You will need to look in the logs of the windows-exporter-installer pod. The error will look like this: INFO:paramiko.transport:Authentication (password) failed.

ERROR:root:SSH connection to node aksnpwin000002 failed, please check username and password.

Suggested remedy

Ensure the username and password to Windows nodes are correct.

Problem: Invalid helm chart version

Possible cause - The version of the helm chart is not up to date

The helm chart version that you are using may have expired.

Suggested remedy

Update the helm chart by running:

helm repo update

Problem: The prometheusremotewrite exporter timeout

When checking the Logz.io app you don’t see any metrics, or you only see some of your metrics, but when checking your otel-collector pod for logs, you don’t see any errors.

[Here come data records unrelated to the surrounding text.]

-- ==== Sys2Proof/Machine/Timing.lean ====
section
/-!
DEFINITION. The constants of the duration table and the two clock dividers.

Rules: spec/00_scope.md R6, R8, R9, R12; spec/10_state.md R41; spec/43_system_step.md R180, R181;
spec/41_protocol_sequencer.md R129, R141 (84 and not 85), R145 (2 x 25 x 140); spec/40_carrier_generator.md R110
to R113 (4, 1, 5). Each duration has the width of the counter that holds it (R30 to R32). Durations are counted in
ticks or in carrier clocks and never in seconds (R237). `CG_WAIT_CLKS` = 1 loads no counter: the wait step costs
the one carrier clock at which it finds the Signal cleared (R112).
-/

namespace Sys2Proof.Machine

/-- `BASE_PER_CAR`: base cycles to a carrier clock, 1 900 000 / 380 000. -/
abbrev basePerCar : Nat := 5

/-- `BASE_PER_TICK`: base cycles to a tick, 1 900 000 / 50 000. -/
abbrev basePerTick : Nat := 38

/-- `WORD_BITS`. -/
abbrev wordBits : BitVec 6 := 32#6

/-- `T_LEADER_PULSE`: 450 ticks, 9000 us. -/
abbrev tLeaderPulse : BitVec 9 := 450#9

/-- `T_LEADER_SPACE`: 225 ticks, 4500 us. -/
abbrev tLeaderSpace : BitVec 9 := 225#9

/-- `T_BIT_PULSE`: 28 ticks, 560 us. -/
abbrev tBitPulse : BitVec 9 := 28#9

/-- `T_SPACE_0`: 28 ticks, 560 us. -/
abbrev tSpace0 : BitVec 9 := 28#9

/-- `T_SPACE_1`: 84 ticks, 1680 us (R141). -/
abbrev tSpace1 : BitVec 9 := 84#9

/-- `T_STOP`: 28 ticks, 560 us. -/
abbrev tStop : BitVec 9 := 28#9

/-- `GAP_OUTER`: 2 iterations. -/
abbrev gapOuterIterations : BitVec 2 := 2#2

/-- `GAP_INNER`: 25 iterations. -/
abbrev gapInnerIterations : BitVec 5 := 25#5

/-- `GAP_BODY`: 140 ticks, 2800 us. -/
abbrev gapBody : BitVec 9 := 140#9

/-- `CG_LOW_CLKS`: 4 carrier clocks. -/
abbrev cgLowClks : BitVec 3 := 4#3

/-- `CG_HIGH_CLKS`: 5 carrier clocks. -/
abbrev cgHighClks : BitVec 3 := 5#3

/-- `car_en(t)`: this base cycle is a carrier clock (R41). -/
def carEn (s : State) : Bool := s.carDiv.toNat == s.params.carPhase.val

/-- `tick_en(t)`: this base cycle is a tick (R41). -/
def tickEn (s : State) : Bool := s.tickDiv.toNat == s.params.tickPhase.val

/-- `(car_div + 1) mod 5` (R183). -/
def nextCarDiv (d : BitVec 3) : BitVec 3 := BitVec.ofNat 3 ((d.toNat + 1) % basePerCar)

/-- `(tick_div + 1) mod 38` (R183). -/
def nextTickDiv (d : BitVec 6) : BitVec 6 := BitVec.ofNat 6 ((d.toNat + 1) % basePerTick)

/-- Part 4 of R183: both dividers advance, whether or not the engines are active (R41). -/
def advanceDividers (s : State) : State :=
  { s with carDiv := nextCarDiv s.carDiv, tickDiv := nextTickDiv s.tickDiv }

end Sys2Proof.Machine
end

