-- ==== Sys2Proof/Machine/Cycle.lean ====
section
/-!
DEFINITION. One base cycle of the whole block: which instructions it runs, and how they combine.

Rules: spec/43_system_step.md R183, R184; spec/60_exceptions.md R204; spec/20_memory.md R69, R73;
spec/30_encoding.md R92, R93.

All reads of R183 are of the state at the start of the cycle and all writes land together. The model gets this by
deciding from that state which instructions run, and running them in the order CarrierGenerator,
ProtocolSequencer, host: each of the three then finds what it reads as the cycle began with it, because the earlier
ones write nothing that it reads (R20, R25, R121), and a SEND is accepted on `q_full(t)`. In the one state in which
two parts would write one element differently (the Gap's last tick with an empty slot, and a SEND), which no run
reaches (R73, R42(a)), the host's write stands: see notes/assumptions/5.md.
-/

namespace Sys2Proof.Machine

/-- The 3-bit code of a phase (R34, R92). -/
def phaseCode : Phase → PhaseCode
  | .idle => 0#3
  | .leaderPulse => 1#3
  | .leaderSpace => 2#3
  | .bitPulse => 3#3
  | .bitSpace => 4#3
  | .stopBit => 5#3
  | .gap => 6#3

/-- The 2-bit code of a step (R35, R93). -/
def stepCode : CgStep → StepCode
  | .low => 0#2
  | .wait => 1#2
  | .high => 2#2

/-- The instruction a decoder's answer stands for, if it is one. -/
def decoded (r : Except DecodeError Instr) : Option Instr :=
  match r with
  | .ok i => some i
  | .error _ => none

/-- The host operation this base cycle runs: the accepted command's, decoded from the port (R82). -/
def hostInstr (s : State) : Option Instr :=
  if accepted s then decoded (decode ⟨.h, (portWord (portInputs s)).toNat⟩) else none

/-- The phase this base cycle runs: the one in force, at a tick, while the engines may step (R92, R183). -/
def sequencerInstr (s : State) : Option Instr :=
  if enginesGo s && tickEn s then decoded (decode ⟨.p, (phaseCode s.psPhase).toNat⟩) else none

/-- The step this base cycle runs: the one in force, at a carrier clock, while the engines may step (R93, R183). -/
def carrierInstr (s : State) : Option Instr :=
  if enginesGo s && carEn s then decoded (decode ⟨.g, (stepCode s.cgStep).toNat⟩) else none

/-- Run an instruction if there is one. -/
def runInstr (o : Option Instr) (s : State) : Host.Outcome State Fault Refusal :=
  match o with
  | none => .next s
  | some i => exec i s

/-- `Step` of R183 without reset: the three parts, then the dividers. -/
def runParts (s : State) : Host.Outcome State Fault Refusal :=
  andThen (runInstr (carrierInstr s) s) fun c =>
    andThen (runInstr (sequencerInstr s) c) fun q =>
      andThen (runInstr (hostInstr s) q) fun d => .next (endCycle d)

/-- `Step` of R183: reset beats everything (R204(a), R220). -/
def runCycle (s : State) : Host.Outcome State Fault Refusal :=
  if (portInputs s).rst then .next (consumeInputs (takeReset s)) else runParts s

/-! ### Placing an instruction where the next cycle runs it -/

/-- Present a command word on the port in this base cycle. -/
def placeCommand (s : State) (w : CommandWord) : State :=
  { s with inputs := presentWord w :: s.inputs.tail }

/-- Put the ProtocolSequencer at a phase, active, in a base cycle that is a tick and no carrier clock, with no
command presented. -/
def placePhase (s : State) (p : Phase) : State :=
  { s with
    active := true
    psPhase := p
    carDiv := BitVec.ofNat 3 (s.carDiv.toNat % basePerCar)
    tickDiv := BitVec.ofNat 6 (s.tickDiv.toNat % basePerTick)
    params := { s.params with
      carPhase := Fin.ofNat 5 (s.carDiv.toNat + 1), tickPhase := Fin.ofNat 38 s.tickDiv.toNat }
    inputs := quietInputs :: s.inputs.tail }

/-- Put the CarrierGenerator at a step, active, in a base cycle that is a carrier clock and no tick, with no
command presented. -/
def placeStep (s : State) (g : CgStep) : State :=
  { s with
    active := true
    cgStep := g
    carDiv := BitVec.ofNat 3 (s.carDiv.toNat % basePerCar)
    tickDiv := BitVec.ofNat 6 (s.tickDiv.toNat % basePerTick)
    params := { s.params with
      carPhase := Fin.ofNat 5 s.carDiv.toNat, tickPhase := Fin.ofNat 38 (s.tickDiv.toNat + 1) }
    inputs := quietInputs :: s.inputs.tail }

/-- Put a decoded instruction where its engine or the port has it, a host operation as the raw word `w`. -/
def placeInstr (s : State) (i : Instr) (w : Nat) : State :=
  match i with
  | .activate => placeCommand s (BitVec.ofNat 34 w)
  | .deactivate => placeCommand s (BitVec.ofNat 34 w)
  | .send _ _ => placeCommand s (BitVec.ofNat 34 w)
  | .reserved => placeCommand s (BitVec.ofNat 34 w)
  | .idle => placePhase s .idle
  | .leaderPulse => placePhase s .leaderPulse
  | .leaderSpace => placePhase s .leaderSpace
  | .bitPulse => placePhase s .bitPulse
  | .bitSpace => placePhase s .bitSpace
  | .stopBit => placePhase s .stopBit
  | .gap => placePhase s .gap
  | .cgLow => placeStep s .low
  | .cgWait => placeStep s .wait
  | .cgHigh => placeStep s .high

/-- Put the instruction that a table row's bits stand for where the next cycle runs it; bits that are no
instruction can stand nowhere in this machine (R96) and leave the state as it is. -/
def placeTableWord (s : State) (nbits w : Nat) : State :=
  match decodeTableWord nbits w with
  | some i => placeInstr s i w
  | none => s

end Sys2Proof.Machine
end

This might indicate this issue.

Possible cause - The timeout in prometheusremotewrite exporter too short

The timeout setting in the prometheusremotewrite exporter is too short.

Suggested remedy

Increase the timeout setting in the prometheusremotewrite exporter.

For example, if our timeout setting is 5s:

endpoint: ${LISTENER_URL}
      timeout: 5s
      external_labels:
        p8s_logzio_name: ${P8S_LOGZIO_NAME}
      headers:
        Authorization: "Bearer ${METRICS_TOKEN}"

You can increase it to 20s:

endpoint: ${LISTENER_URL}
      timeout: 20s
      external_labels:
        p8s_logzio_name: ${P8S_LOGZIO_NAME}
      headers:
        Authorization: "Bearer ${METRICS_TOKEN}"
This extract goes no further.